I didn’t want to have to go to court, to have him in my life again, and I didn’t think there would have been enough evidence to get a conviction.

He actually rang me up, years later, to apologise. He said things had gone bad in his life and he thought it was because of what he’d done to me. He wanted to meet up and I actually said yes, even though I didn’t go. Talking to him was so frightening, it was difficult to hold on to what was right and safe.

After the rape, I went to the doctor for a pregnancy test but for years I was scared he’d given me some horrible disease.

I’d already had an eating disorder but after that it got much worse and I got into drinking, smoking, taking drugs and sleeping around.

I did that for quite a long time. I went to university and got a good job but up until I was about 27 (I’m 33 now) it’s all a bit of a blur.

Then in 2005, I felt as if I spectacularly exploded. I spent three months lying on my sofa and I could only go out if I had a friend there.

I went to Rape Crisis in December, 2005. I’d had counselling before for my anorexia but I’d never told them I’d been raped.

It wasn’t an easy decision to go to them. Self-worth was a big issue. Most people who’ve been raped believe that somehow it’s their fault – that’s still something I struggle with.

The first day I went there I was a terrified shell of a person. My counsellor said a day would come when I wouldn’t want to go there anymore because I’d have better things to do with my time and it was true.

I went there once a week for two and a half years. Rape Crisis doesn’t put a limit on how long you can see them for – it’s as long as it takes.
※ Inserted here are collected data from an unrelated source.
/-- `i` completes in `s`: `PC` takes `value`, every byte of memory reads as before, and nothing else changes but the
result code. -/
def WritesPc (i : Instr) (s : State) (value : Nat) : Prop :=
  ∃ t, exec i s = .next t ∧ t.pc.toNat = value ∧ (∀ a, Memory.read t.mem a = Memory.read s.mem a) ∧
    { t with pc := s.pc, result := s.result } = s ∧ t.result = some .executed

/-- PC after a skip whose condition is `c`, from a PC that is already `npc`. -/
def afterSkip (c : Prop) [Decidable c] (npc : Word) : Nat := if c then (npc.toNat + 2) % 65536 else npc.toNat

/-- `i` completes in `s`, storing `byteAt 0` to `byteAt (n - 1)` at the operand addresses `I`, `I + 1`, ... (the address
function the meaning uses); every address outside those bytes reads as before and nothing else changes but the result
code. -/
def StoresAtIndex (i : Instr) (s : State) (n : Nat) (byteAt : Nat → Nat) : Prop :=
  ∃ t, exec i s = .next t ∧ (∀ k < n, (Memory.read t.mem (s.operandAddr k)).toNat = byteAt k) ∧
    (∀ a, (∀ k < n, a % 4096 ≠ s.operandAddr k % 4096) → Memory.read t.mem a = Memory.read s.mem a) ∧
    { t with mem := s.mem, result := s.result } = s ∧ t.result = some .executed

/-- Sprite pixel `(dx, dy)` of an `n`-row sprite at `I` with origin `(V[x], V[y])` has its bit set and lands on column
`col`, row `row`: the mask `S` of R145, in the words of R142 and R143. -/
def SpriteSets (s : State) (x y : Reg) (n col row : Nat) : Prop :=
  ∃ dy < n, ∃ dx < 8, (s.operandByte dy).getLsbD (7 - dx) = true ∧
    ((s.reg x).toNat + dx) % 64 = col ∧ ((s.reg y).toNat + dy) % 32 = row

/-- The registers an instruction may write: its destination, the range `0..x` of the block load, and VF for the six
instructions of R11. -/
def mayWriteReg : Instr → Reg → Bool
  | .ldImm x _, r | .addImm x _, r | .ldReg x _, r | .orReg x _, r | .andReg x _, r | .xorReg x _, r
  | .rnd x _, r | .ldVxDt x, r | .ldVxK x, r => r == x
  | .addReg x _, r | .sub x _, r | .shr x _, r | .subn x _, r | .shl x _, r => r == x || r == vf
  | .drw _ _ _, r => r == vf
  | .loadRegs x, r => r.val ≤ x.val
  | .cls, _ | .ret, _ | .jp _, _ | .call _, _ | .seImm _ _, _ | .sneImm _ _, _ | .seReg _ _, _ | .sneReg _ _, _
  | .ldI _, _ | .jpV0 _, _ | .skp _, _ | .sknp _, _ | .ldDtVx _, _ | .ldStVx _, _ | .addI _, _ | .ldF _, _
  | .ldB _, _ | .storeRegs _, _ => false

/-- The instructions that write PC (R88). -/
def mayWritePc : Instr → Bool
  | .ret | .jp _ | .call _ | .jpV0 _ | .seImm _ _ | .sneImm _ _ | .seReg _ _ | .sneReg _ _ | .skp _ | .sknp _
  | .ldVxK _ => true
  | .cls | .ldImm _ _ | .addImm _ _ | .ldReg _ _ | .orReg _ _ | .andReg _ _ | .xorReg _ _ | .addReg _ _ | .sub _ _
  | .shr _ _ | .subn _ _ | .shl _ _ | .ldI _ | .rnd _ _ | .drw _ _ _ | .ldVxDt _ | .ldDtVx _ | .ldStVx _ | .addI _
  | .ldF _ | .ldB _ | .storeRegs _ | .loadRegs _ => false

/-- The mask and match columns of the opcode map (R64), row by row. -/
def opcodeRows : List (Word × Word) :=
  [(0xFFFF, 0x00E0), (0xFFFF, 0x00EE), (0xF000, 0x1000), (0xF000, 0x2000), (0xF000, 0x3000), (0xF000, 0x4000)]
    ++ [(0xF00F, 0x5000), (0xF000, 0x6000), (0xF000, 0x7000), (0xF00F, 0x8000), (0xF00F, 0x8001), (0xF00F, 0x8002)]
    ++ [(0xF00F, 0x8003), (0xF00F, 0x8004), (0xF00F, 0x8005), (0xF00F, 0x8006), (0xF00F, 0x8007), (0xF00F, 0x800E)]
    ++ [(0xF00F, 0x9000), (0xF000, 0xA000), (0xF000, 0xB000), (0xF000, 0xC000), (0xF000, 0xD000), (0xF0FF, 0xE09E)]
    ++ [(0xF0FF, 0xE0A1), (0xF0FF, 0xF007), (0xF0FF, 0xF00A), (0xF0FF, 0xF015), (0xF0FF, 0xF018), (0xF0FF, 0xF01E)]
    ++ [(0xF0FF, 0xF029), (0xF0FF, 0xF033), (0xF0FF, 0xF055), (0xF0FF, 0xF065)]

end Sys2Proof.Claims

open Sys2Proof Sys2Proof.Machine Sys2Proof.Claims

/-! ## Encoding and decoding

The numbers of the opcode map are the spec's decision D3 (log 1), the low nibble 0 of `5xy0` and `9xy0` its decision D6
(log 19, DEDUCED); every statement of this section rests on both. -/

/-- R64, R61, R63: the decoder reads back every instruction the encoding can write, every operand at every value. -/
def Obligations.DecodeOfEncodeIsIdentity : Prop :=
  ∀ i : Instr, i.WellFormed → decodeWord (encode i) = .ok i

/-- R64, R69: no bit of an accepted word is dropped: the word is the encoding of what it decodes to, and every decoded
instruction is well-formed. -/
def Obligations.EncodeOfDecodeIsIdentity : Prop :=
  ∀ (w : Word) (i : Instr), decodeWord w = .ok i → i.WellFormed ∧ encode i = w

/-- R64: a word decodes exactly when it selects a row of the table. -/
def Obligations.DecoderAcceptsExactlyTheTableRows : Prop :=
  ∀ w : Word, (∃ i, decodeWord w = .ok i) ↔ ∃ row ∈ opcodeRows, w &&& row.1 = row.2

/-- R65: a word that decodes to `i` selects one row of the table and no other, the row of `i`; a word that the decoder
refuses selects none. So no word satisfies two rows. -/
def Obligations.TableRowsAreDisjoint : Prop :=
  ∀ w : Word,
    (∀ i, decodeWord w = .ok i → (opcodeRows.filter fun row => w &&& row.1 = row.2) = [opcodeRow i]) ∧
    (∀ e, decodeWord w = .error e → (opcodeRows.filter fun row => w &&& row.1 = row.2) = [])

/-- R68: the six classes of unknown words, each refused under its own name and nothing else refused. -/
def Obligations.UnknownWordsAreTheSixClasses : Prop :=
  ∀ w : Word,
    (decodeWord w = .error .zeroGroup ↔ w.toNat / 4096 = 0 ∧ w.toNat ≠ 0x00E0 ∧ w.toNat ≠ 0x00EE) ∧
    (decodeWord w = .error .skipEqualGroup ↔ w.toNat / 4096 = 5 ∧ w.toNat % 16 ≠ 0) ∧
    (decodeWord w = .error .aluGroup ↔ w.toNat / 4096 = 8 ∧ 8 ≤ w.toNat % 16 ∧ w.toNat % 16 ≠ 14) ∧
    (decodeWord w = .error .skipNotEqualGroup ↔ w.toNat / 4096 = 9 ∧ w.toNat % 16 ≠ 0) ∧
    (decodeWord w = .error .keyGroup ↔
      w.toNat / 4096 = 14 ∧ w.toNat % 256 ≠ 0x9E ∧ w.toNat % 256 ≠ 0xA1) ∧
    (decodeWord w = .error .miscGroup ↔
      w.toNat / 4096 = 15 ∧ w.toNat % 256 ∉ [0x07, 0x0A, 0x15, 0x18, 0x1E, 0x29, 0x33, 0x55, 0x65]) ∧
    decodeWord w ≠ .error .truncated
For a while I felt I wanted to move into the building where they’re based because it was the only place I felt safe.

Counselling was hard but it’s the best thing I’ve ever done. I hadn’t wanted to be alone with my thoughts but it’s not scary now. I was really scared counselling would unlock memories and I was frightened to remember. My counsellor said your brain won’t give you anything you can’t cope with – that was really reassuring. I’ve never had any new memories come back to me about the rape.

I finished in May 2008. I felt good, safe and excited. I was positively fizzing.

The enormous silver lining for me in all this is my life now. If it had never happened I wouldn’t have ended up at Rape Crisis and had the opportunity to put right all the other stuff that had been wrong and had led to me being unsafe in the first place.

Also, it was while I was at Rape Crisis that I came up with the idea of setting up whomadeyourpants?. It’s a worker’s collective for women who are mostly refugees. The business supports women and it’s come directly from the feeling I got at counselling. I thought if I can share this great feeling with other women I will.

I’m staggered by the number of women I meet who, when I’m open about my experiences, share similar and significantly worse experiences in their own lives.

It’s important for people to say ‘this happened to me and I’m not ashamed of it. It was really rubbish but I’m not going to keep it secret because it was someone else’s fault and I’m not going to make myself feel bad for someone else’s badness’.

If you’ve been raped, your choice has been taken away from you. I’m choosing to use this as a positive force in my life because it’s never going to not be here.

I want people to know Rape Crisis are brilliant people and they’re there to help. I didn’t know how bad my life was before I went to counselling. I didn’t know how sad and scared I was. When it’s unlocked it’s amazing. Life is really good. It’s exciting and there are so many fun things to do!”